◆ WORK INSTRUCTIONS ◆
Starting with the line that contains "g = s.part.port.address ∧" and stopping after the line that contains "(∀ (a : Addr)", return each line below exactly as written, with no others.

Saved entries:
-- ==== Sys2Proof/Certificates/Slice0/Obligations.lean ====
section
/-!
DEFINITION. The statements about the AT4 that the provers prove. Each docstring names the rule or section that it
formalises.
-/

open Sys2Proof Sys2Proof.Machine

/-! ## The queue of commands -/

/-- Each step carries out the command at the front of the queue on the state with the queue's rest; an empty queue
leaves the state as it is (the model's own queue, log entry 5). -/
def Obligations.StepRunsFrontCommand : Prop :=
  (∀ (s : State) (i : Instr) (rest : List Instr), step { s with pending := i :: rest } = exec i { s with pending := rest })
  ∧ (∀ s : State, step { s with pending := [] } = .next { s with pending := [] })

/-- Every command whose operands the ring or the part can present has a next state, in every state, and leaves the
commands that wait as they are (spec/95: each step is whole). Operands that neither can present are refused as ill-formed and by
no other name: that refusal is the model's own choice (DESIGN CHOICE, log entry 16). -/
def Obligations.WellFormedCommandsComplete : Prop :=
  ∀ (i : Instr) (s : State),
    (i.wellFormed = true → ∃ t, exec i s = .next t ∧ t.pending = s.pending) ∧
    (i.wellFormed = false → exec i s = .refused .illFormed)

/-! ## Power and reset -/

/-- POWER_ON and RESET_LINE_RELEASE (R22, R34, R43, R57, R123, R168, R184, R195, R196): from any state the ring address
is that of the straps and the ring is LOST with no cycle, every station is IDLE with its reset record, every block holds its
reset values (those of the executor are R84's, of the collector R106's, of the sequencer and the manifold R151's, and the capture is
absent by R21), and the waiting commands stay. A release also ends the holding of the reset line. That POWER_ON keeps the level
of the line and that a release resets from either level is the model's reading (DEDUCED, log entry 15), and the averaged
waveform, window speed and window number 0 of a reset collector are the model's choice (DESIGN CHOICE, log entry 21). -/
def Obligations.PowerOnValues : Prop :=
  ∀ (a : Addr) (s : State), ∃ t u : State,
    exec (.powerOn a) s = .next t ∧ exec (.resetLineRelease a) s = .next u ∧
    t.pending = s.pending ∧ u.pending = s.pending ∧
    t.part.resetHeld = s.part.resetHeld ∧ u.part.resetHeld = false ∧ u.part = { t.part with resetHeld := false } ∧
    t.part.port.address = a ∧ t.part.port.up = false ∧ t.part.port.cycle = none ∧ t.part.port.insertion = [] ∧
    t.part.port.lossStart = t.part.clock ∧ t.part.router = { entries := [], roles := [] } ∧
    (∀ st, t.part.station.get st = Station.reset ∧ t.part.tracker.get st = Tracker.reset ∧
      t.part.profile.get st = Executor.reset ∧ t.part.collector.get st = Collector.reset ∧
      t.part.leak.get st = Sequencer.reset) ∧
    t.part.engine = { queue := [], evaluation := none } ∧ t.part.manifold = Manifold.reset ∧
    (∀ k n, n < k.slots → (t.part.tables.slots k)[n]? =
      some { state := .empty, generation := 0, references := 0, entryCount := 0, entries := [] }) ∧
    t.part.tables.loading = none ∧ t.part.reports = { held := [], reservations := 0, nextNumber := 0 } ∧
    t.part.commands = { queue := [], reply := none } ∧ t.part.capture = none ∧
    (∀ n, n < 24 → t.part.alerts[n]? = some { pending := false, detail := 0, report := 0 })

/-- RESET_LINE_ASSERT (R24): the reset line is held, and nothing else changes. While it is held, a frame of every kind and
on either pass is forwarded and not read: the part's only change is the frame put on the ring. R24 gives the forwarding; that
nothing else changes at the assertion, and that no time passes while the line is held, is the model's reading (DEDUCED, log
entry 15). -/
def Obligations.ResetLineHeld : Prop :=
  (∀ s : State, exec .resetLineAssert s = .next { s with part := { s.part with resetHeld := true } }) ∧
  (∀ (i : Instr) (pass : Pass) (f : Frame) (s : State), s.part.resetHeld = true → i.wellFormed = true →
    ((∃ us orders, i = .cycleFrame pass f us orders) ∨ i = .commandFrame pass f ∨ i = .unusedFrame pass f ∨
      i = .sampleFrame pass f ∨ i = .pressFrame pass f ∨ i = .driveFrame pass f ∨
      (∃ order, i = .valveStatusFrame pass f order)) →
    exec i s = .next { s with part := { s.part with ringOut := s.part.ringOut ++ [(pass, f)] } })

/-! ## The ring port -/

/-- Forwarding (R24): whatever a received frame's tests, the ring state and the address, the frame leaves on the ring
unchanged, after everything that was put on the ring before it. -/
def Obligations.FramesForwarded : Prop :=
  ∀ (i : Instr) (pass : Pass) (f : Frame) (s t : State),
    ((∃ us orders, i = .cycleFrame pass f us orders) ∨ i = .commandFrame pass f ∨ i = .unusedFrame pass f ∨
      i = .sampleFrame pass f ∨ i = .pressFrame pass f ∨ i = .driveFrame pass f ∨
      (∃ order, i = .valveStatusFrame pass f order)) →
    exec i s = .next t →
    ∃ appended, t.part.ringOut = s.part.ringOut ++ appended ++ [(pass, f)] ∧
      (∀ x ∈ appended, x.1 = Pass.outbound ∧ x.2 ∈ s.part.port.insertion)

/-- Frames that have no effect (R24, R25, R26, R28, R29): a frame other than CYCLE that comes on the outbound pass, carries the
AT4's own address as source, has a bad check word, comes while the ring is LOST or carries a tag that is not the open
cycle's, or that reaches a part whose address only forwards, is forwarded and not read; and a good frame of a kind that the AT4
does not use, or a COMMAND frame for another address or not from the ring master, is not used. On the return pass the
insertion list is appended before the frame (R31; that it goes out there is the model's choice, DESIGN CHOICE, log entry 7);
nothing else of the part changes. -/
def Obligations.FramesWithoutEffect : Prop :=
  ∀ (i : Instr) (pass : Pass) (f : Frame) (s : State), s.part.resetHeld = false → i.wellFormed = true →
    (((i = .commandFrame pass f ∨ i = .unusedFrame pass f ∨ i = .sampleFrame pass f ∨ i = .pressFrame pass f ∨
          i = .driveFrame pass f ∨ (∃ order, i = .valveStatusFrame pass f order)) ∧
        (pass = .outbound ∨ s.part.port.address = 0 ∨ s.part.port.address = 63 ∨ frameSource f = s.part.port.address ∨
          checkWord (f.take 22) ≠ be16 f 22 ∨ s.part.port.up = false ∨
          (∀ n, s.part.port.cycle = some n → frameTag f ≠ n.setWidth 8))) ∨
      ((i = .unusedFrame pass f ∨ i = .commandFrame pass f) ∧
        (frameKind f ≠ kindCommand ∨ frameDest f ≠ s.part.port.address ∨ frameSource f ≠ 0))) →
    exec i s = .next { s with part :=
      if pass = .outbound then { s.part with ringOut := s.part.ringOut ++ [(pass, f)] }
      else { s.part with
        ringOut := s.part.ringOut ++ s.part.port.insertion.map (fun g => (Pass.outbound, g)) ++ [(pass, f)]
        port := { s.part.port with insertion := [] } } }

/-- What the AT4 appends (R26, R31, R148, R187, R192, R193, R194, R196, R197, R198). After a good CYCLE frame that opens a cycle,
a new one or the first after a loss, with no command waiting, the insertion list holds in this order: the SETPOINT frames of the
stations that are not IDLE; one VALVE_CMD frame with the valves as they stand, always when a valve is open or a closing frame was
owed, and then none is owed any more; the waiting reply in one frame, or two for an OK FETCH_REPORT, and no reply waits any more;
and, when a source is eligible, the ALERT frame of the eligible source of highest priority and then lowest number, which is no
longer pending. Every frame is 24 bytes long, carries the AT4's address as source and the opened cycle's tag, and passes the
check word test of R26. After POWER_ON the first good CYCLE frame's list is the ALERT frame of RING_RESTORED alone. -/
def Obligations.AppendedFramesSound : Prop :=
  (∀ (f : Frame) (us : Nat) (orders : List (List Work)) (s : State),
    (Instr.cycleFrame .outbound f us orders).wellFormed = true → s.part.listening = true → goodCycle f = true →
    s.part.commands.queue = [] →
    ((s.part.port.up = true ∧ s.part.port.lossTimer + us ≤ 1000 ∧ s.part.port.cycle ≠ none ∧
        s.part.port.cycle ≠ some (cycleNumber f)) ∨ s.part.port.up = false) →
    ∃ t, exec (.cycleFrame .outbound f us orders) s = .next t ∧
      t.part.port.address = s.part.port.address ∧ t.part.port.cycle = some (cycleNumber f) ∧
      t.part.commands = { queue := [], reply := none } ∧ t.part.manifold.closingOwed = false ∧
      (∃ valves alert : List Frame,
        t.part.port.insertion = allStations.filterMap t.part.setpointBy ++ valves
          ++ (match s.part.commands.reply with
            | none => []
            | some r => t.part.replyBy r) ++ alert ∧
        (valves = [t.part.valvesBy] ∨ valves = []) ∧
        (t.part.ValveOpen ∨ s.part.manifold.closingOwed = true → valves = [t.part.valvesBy]) ∧
        (s.part.port.up = false → ¬t.part.ValveOpen → s.part.manifold.closingOwed = false → valves = []) ∧
        ((alert = [] ∧ ∀ n, ¬t.part.Eligible n) ∨
          (∃ n, n < 24 ∧ alert = [t.part.alertBy n] ∧ (t.part.alertAt n).pending = false ∧
            t.part.cell.maskLevel ≤ t.part.cell.priorities.getD n 0 ∧
            ∀ m, t.part.Eligible m → t.part.cell.priorities.getD m 0 < t.part.cell.priorities.getD n 0 ∨
              (t.part.cell.priorities.getD m 0 = t.part.cell.priorities.getD n 0 ∧ n < m))) ∧
        (∀ n, n < 24 → (s.part.alertAt n).pending = true → s.part.cell.maskLevel ≤ s.part.cell.priorities.getD n 0 →
          alert ≠ [])) ∧
      ∀ g ∈ t.part.port.insertion, g.length = 24 ∧ frameSource g = s.part.port.address ∧
        frameTag g = (cycleNumber f).setWidth 8 ∧ checkWord (g.take 22) = be16 g 22) ∧
  (∀ (a : Addr) (f : Frame) (us : Nat) (orders : List (List Work)) (s u : State),
    (Instr.cycleFrame .outbound f us orders).wellFormed = true → goodCycle f = true → a ≠ 0 → a ≠ 63 →
    s.part.resetHeld = false → exec (.powerOn a) s = .next u →
    ∃ t, exec (.cycleFrame .outbound f us orders) u = .next t ∧
      t.part.port.insertion = [mkFrame kindAlert a 0 ((cycleNumber f).setWidth 8)
        ([20, 0xFF] ++ out16 (BitVec.ofNat 16 (min (us / 1000) 65535)) ++ [0, 0])])
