@[simp] theorem Part.modCommands_capture (p : Part) (g : CommandUnit → CommandUnit) : (p.modCommands g).capture = p.capture := rfl

@[simp] theorem Part.modCommands_ringOut (p : Part) (g : CommandUnit → CommandUnit) : (p.modCommands g).ringOut = p.ringOut := rfl

/-! ## Raising an alert source -/

@[simp] theorem Part.raise_resetHeld (p : Part) (x : Source) (d n : BitVec 16) :
    (p.raise x d n).resetHeld = p.resetHeld := rfl

@[simp] theorem Part.raise_clock (p : Part) (x : Source) (d n : BitVec 16) :
    (p.raise x d n).clock = p.clock := rfl

@[simp] theorem Part.raise_port (p : Part) (x : Source) (d n : BitVec 16) :
    (p.raise x d n).port = p.port := rfl

@[simp] theorem Part.raise_router (p : Part) (x : Source) (d n : BitVec 16) :
    (p.raise x d n).router = p.router := rfl

@[simp] theorem Part.raise_tracker (p : Part) (x : Source) (d n : BitVec 16) :
    (p.raise x d n).tracker = p.tracker := rfl

@[simp] theorem Part.raise_profile (p : Part) (x : Source) (d n : BitVec 16) :
    (p.raise x d n).profile = p.profile := rfl

@[simp] theorem Part.raise_collector (p : Part) (x : Source) (d n : BitVec 16) :
    (p.raise x d n).collector = p.collector := rfl

@[simp] theorem Part.raise_leak (p : Part) (x : Source) (d n : BitVec 16) :
    (p.raise x d n).leak = p.leak := rfl

@[simp] theorem Part.raise_station (p : Part) (x : Source) (d n : BitVec 16) :
    (p.raise x d n).station = p.station := rfl

@[simp] theorem Part.raise_engine (p : Part) (x : Source) (d n : BitVec 16) :
    (p.raise x d n).engine = p.engine := rfl

@[simp] theorem Part.raise_manifold (p : Part) (x : Source) (d n : BitVec 16) :
    (p.raise x d n).manifold = p.manifold := rfl

@[simp] theorem Part.raise_tables (p : Part) (x : Source) (d n : BitVec 16) :
    (p.raise x d n).tables = p.tables := rfl

@[simp] theorem Part.raise_reports (p : Part) (x : Source) (d n : BitVec 16) :
    (p.raise x d n).reports = p.reports := rfl

@[simp] theorem Part.raise_commands (p : Part) (x : Source) (d n : BitVec 16) :
    (p.raise x d n).commands = p.commands := rfl

@[simp] theorem Part.raise_alerts (p : Part) (x : Source) (d n : BitVec 16) :
    (p.raise x d n).alerts = p.alerts.set x.number { pending := true, detail := d, report := n } := rfl

@[simp] theorem Part.raise_capture (p : Part) (x : Source) (d n : BitVec 16) :
    (p.raise x d n).capture = p.capture := rfl

@[simp] theorem Part.raise_ringOut (p : Part) (x : Source) (d n : BitVec 16) :
    (p.raise x d n).ringOut = p.ringOut := rfl

/-! ## A collector without a job -/

@[simp] theorem Collector.idled_state (c : Collector) (x : CollectorState) : (c.idled x).state = x := rfl
@[simp] theorem Collector.idled_job (c : Collector) (x : CollectorState) : (c.idled x).job = none := rfl
@[simp] theorem Collector.idled_report (c : Collector) (x : CollectorState) : (c.idled x).report = .none := rfl
@[simp] theorem Collector.idled_exhausted (c : Collector) (x : CollectorState) : (c.idled x).exhausted = c.exhausted := rfl

/-! ## Steps -/

/-- A step with a command in front is that command's effect on the state with the rest of the queue. -/
theorem step_front (s : State) (i : Instr) (rest : List Instr) (h : s.pending = i :: rest) :
    step s = exec i { s with pending := rest } := by
  simp [step, h]

/-- A step on an empty queue changes nothing. -/
theorem step_empty (s : State) (h : s.pending = []) : step s = .next s := by simp [step, h]
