-- ==== Sys2Proof/Tests/Slice0.lean ====
section
/-!
SUPPORT. Tests. First the worked examples and figures of spec/, then a term for each test of WellFormed that it refuses, then
for each statement of Certificates/Slice0/Obligations.lean that has hypotheses a concrete state and operands that meet them, for
each of its clauses.
-/
namespace Sys2Proof.Tests

open Sys2Proof Sys2Proof.Machine

-- One theorem after the other: `decide +kernel` waits for the whole text before it.
set_option Elab.async false

/-! ## Figures of the spec -/

/-- spec/00_scope.md, Arithmetic: the root 279 of 78,125. -/
theorem test_isqrt_example : isqrt 78125 = 279 := by decide +kernel

theorem test_isqrt_square : isqrt 0 = 0 ∧ isqrt 1 = 1 ∧ isqrt 3 = 1 ∧ isqrt 4 = 2 ∧ isqrt 99 = 9 ∧ isqrt 100 = 10 := by
  decide +kernel

/-- The catalogue value of the check word's parameters for the ASCII digits 1 to 9 (R26). -/
theorem test_checkWord : checkWord [0x31, 0x32, 0x33, 0x34, 0x35, 0x36, 0x37, 0x38, 0x39] = 0x29B1#16 := by decide +kernel

/-- R113: the quarters of the sine table. -/
theorem test_sine : sine 0 = 0 ∧ sine 64 = 32767 ∧ sine 128 = 0 ∧ sine 192 = -32767 ∧ sine 1 = 804 ∧ sine 255 = -804 ∧
    cosine 0 = 32767 ∧ cosine 64 = 0 := by decide +kernel

/-- spec/11, Worked example: line 11 of report 517 in segment 8. -/
theorem test_line_segment :
    (lineSegment { id := 11, family := .order, grade := .watch, outcome := .fail, reason := .none, evaluations := 2,
                   worst := 46, limit := 45, speedAtWorst := 1497, windowAtWorst := 1 }) =
      [11, 20, 0, 2, 0, 0, 0, 46, 0, 0, 0, 45, 0x05, 0xD9, 0x00, 0x01] := by decide +kernel

/-- R48: the position of an edge count before the mark is taken mod P. -/
theorem test_position : positionOf 2048 10 20 = 2038 ∧ binOf 2048 2038 = 254 ∧ positionOf 2048 20 10 = 10 := by decide +kernel

/-- R63: 1,000 rpm/s moves 51 units and leaves a remainder. -/
theorem test_move : (Executor.reset.move 1000 102400).setpoint = 51 ∧ (Executor.reset.move 1000 102400).remainder = 4000 := by
  decide +kernel

/-- spec/00_scope.md, Arithmetic: counts stop, numbers clamp. -/
theorem test_arithmetic : satSucc 255 255 = 255 ∧ satSucc 255 254 = 255 ∧ clampTo 30000 30001 = 30000 ∧
    clampTo 30000 (-30001) = -30000 ∧ clampTo 30000 (-30000) = -30000 := by decide +kernel

/-! ## Words of the commands (spec/11, 11.2) -/

theorem test_command_codes : codeStartAxle 3 31 = 0xFF ∧ codeStartAxle 0 0 = 0x80 ∧ codeLoadEntry 95 = 0x7F ∧
    startStation 0xFF = 3 ∧ startSlot 0xFF = 31 := by decide +kernel

/-- The table gives no row bits: no word spells a command (log entry 23). -/
theorem test_no_word : decodeTableWord 8 0x80 = none := by decide +kernel

/-! ## Ill-formed operands -/

theorem test_refuses_short_frame : (Instr.unusedFrame .returning [0x40]).wellFormed = false := by decide +kernel
theorem test_refuses_cycle_frame : (Instr.cycleFrame .outbound (mkFrame kindVib 0 1 5 []) 0 []).wellFormed = false := by
  decide +kernel
theorem test_refuses_order :
    (Instr.cycleFrame .outbound (mkFrame kindCycle 0 63 5 [0, 0, 0, 5]) 0 [[.purge]]).wellFormed = false := by decide +kernel
theorem test_refuses_halt_order : (Instr.ringLoss [1, 1]).wellFormed = false := by decide +kernel
theorem test_refuses_command_frame : (Instr.commandFrame .returning (mkFrame kindVib 0 1 5 [])).wellFormed = false := by
  decide +kernel
theorem test_refuses_used_frame : (Instr.unusedFrame .returning (mkFrame kindVib 9 1 5 [])).wellFormed = false ∧
    (Instr.unusedFrame .returning (mkFrame kindCycle 0 1 5 [])).wellFormed = false := by decide +kernel
theorem test_refuses_sample_frame : (Instr.sampleFrame .returning (mkFrame kindPress 9 1 5 [])).wellFormed = false := by
  decide +kernel
theorem test_refuses_press_frame : (Instr.pressFrame .returning (mkFrame kindVib 9 1 5 [])).wellFormed = false := by
  decide +kernel
theorem test_refuses_drive_frame : (Instr.driveFrame .returning (mkFrame kindVib 9 1 5 [])).wellFormed = false := by
  decide +kernel
theorem test_refuses_valve_frame : (Instr.valveStatusFrame .returning (mkFrame kindVib 9 1 5 []) []).wellFormed = false ∧
    (Instr.valveStatusFrame .returning (mkFrame kindValveStatus 9 1 5 []) [0, 0]).wellFormed = false := by decide +kernel
theorem test_refuses_owner : (Instr.signalLoss none .tach []).wellFormed = false ∧
    (Instr.signalLoss (some 0) .valve []).wellFormed = false := by decide +kernel
theorem test_refuses_serial : (Instr.startAxle 0 0 0 [1, 2, 3]).wellFormed = false := by decide +kernel
theorem test_refuses_content : (Instr.loadEntry 0 0 [1, 2, 3]).wellFormed = false := by decide +kernel
theorem test_refuses_known_code : (Instr.unknownCommand 0 0x0D).wellFormed = false ∧
    (Instr.unknownCommand 0 0x20).wellFormed = false := by decide +kernel

/-- Both hypotheses of `WellFormedCommandsComplete`. -/
theorem witness_WellFormedCommandsComplete :
    (Instr.unknownCommand 0 0x0E).wellFormed = true ∧ (Instr.unknownCommand 0 0x0D).wellFormed = false := by decide +kernel

/-! ## A small part -/

/-- Address 1, ring UP, cycle 5 open. -/
def part : Part :=
  { Part.powerOn 1 with
    port := { address := 1, up := true, cycle := some 5, lossTimer := 0, lossStart := 0, insertion := [] } }

/-- A state with no command waiting. -/
def state (p : Part) : State := { part := p, pending := [] }

/-- Sixteen bytes from the first few. -/
def entry (bs : List Byte) : Entry := padTo 16 bs

/-- A map: TACH, PRESS, DRIVE, VIB0 and TEMP of station 0 at 9 to 11, 13 and 14, and VALVE at 12. -/
def mapped : Part :=
  part.modRouter (fun _ => routerOf ([[9, 63, 0, 4], [10, 63, 0, 5], [11, 63, 0, 7], [12, 63, 4, 8], [13, 63, 0, 0],
    [14, 63, 0, 6]].map entry))

/-- Channel `k` of the map. -/
def channel (k : Nat) : Channel := (mapped.router.entries)[k]?.getD (freshChannel (mapEntryOf []))

/-- A frame of a kind from a source in cycle 5. -/
def frame (kind : Byte) (source : Addr) (payload : List Byte) : Frame := mkFrame kind source 1 5 payload

/-- Whether entry `k`, which is `c`, is the first that matches the source, reads the frame and has not been seen. -/
def claimed (r : Router) (x : Sample) (source : Addr) (k : Nat) (c : Channel) : Bool :=
  decide (r.entries[k]? = some c) && c.entry.matchesSource source && roleReads c.entry.role x && !c.seen
    && (r.entries.take k).all (fun d => !d.entry.matchesSource source)

theorem claims_of (r : Router) (x : Sample) (source : Addr) (k : Nat) (c : Channel) (h : claimed r x source k c = true) :
    r.Claims x source k c := by
  simp only [claimed, Bool.and_eq_true, decide_eq_true_eq, MapEntry.matchesSource, beq_iff_eq, Bool.not_eq_true',
    List.all_eq_true, beq_eq_false_iff_ne] at h
  refine ⟨h.1.1.1.1, h.1.1.1.2, h.1.1.2, h.1.2, fun j d hj hd => h.2 d ?_⟩
  rw [List.mem_iff_getElem?]
  exact ⟨j, by rw [List.getElem?_take, if_pos hj]; exact hd⟩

◆ RESPONSE BELOW ◆
      ∀ g ∈ t.part.port.insertion, g.length = 24 ∧ frameSource g = s.part.port.address ∧
        frameTag g = (cycleNumber f).setWidth 8 ∧ checkWord (g.take 22) = be16 g 22) ∧
  (∀ (a : Addr) (f : Frame) (us : Nat) (orders : List (List Work)) (s u : State),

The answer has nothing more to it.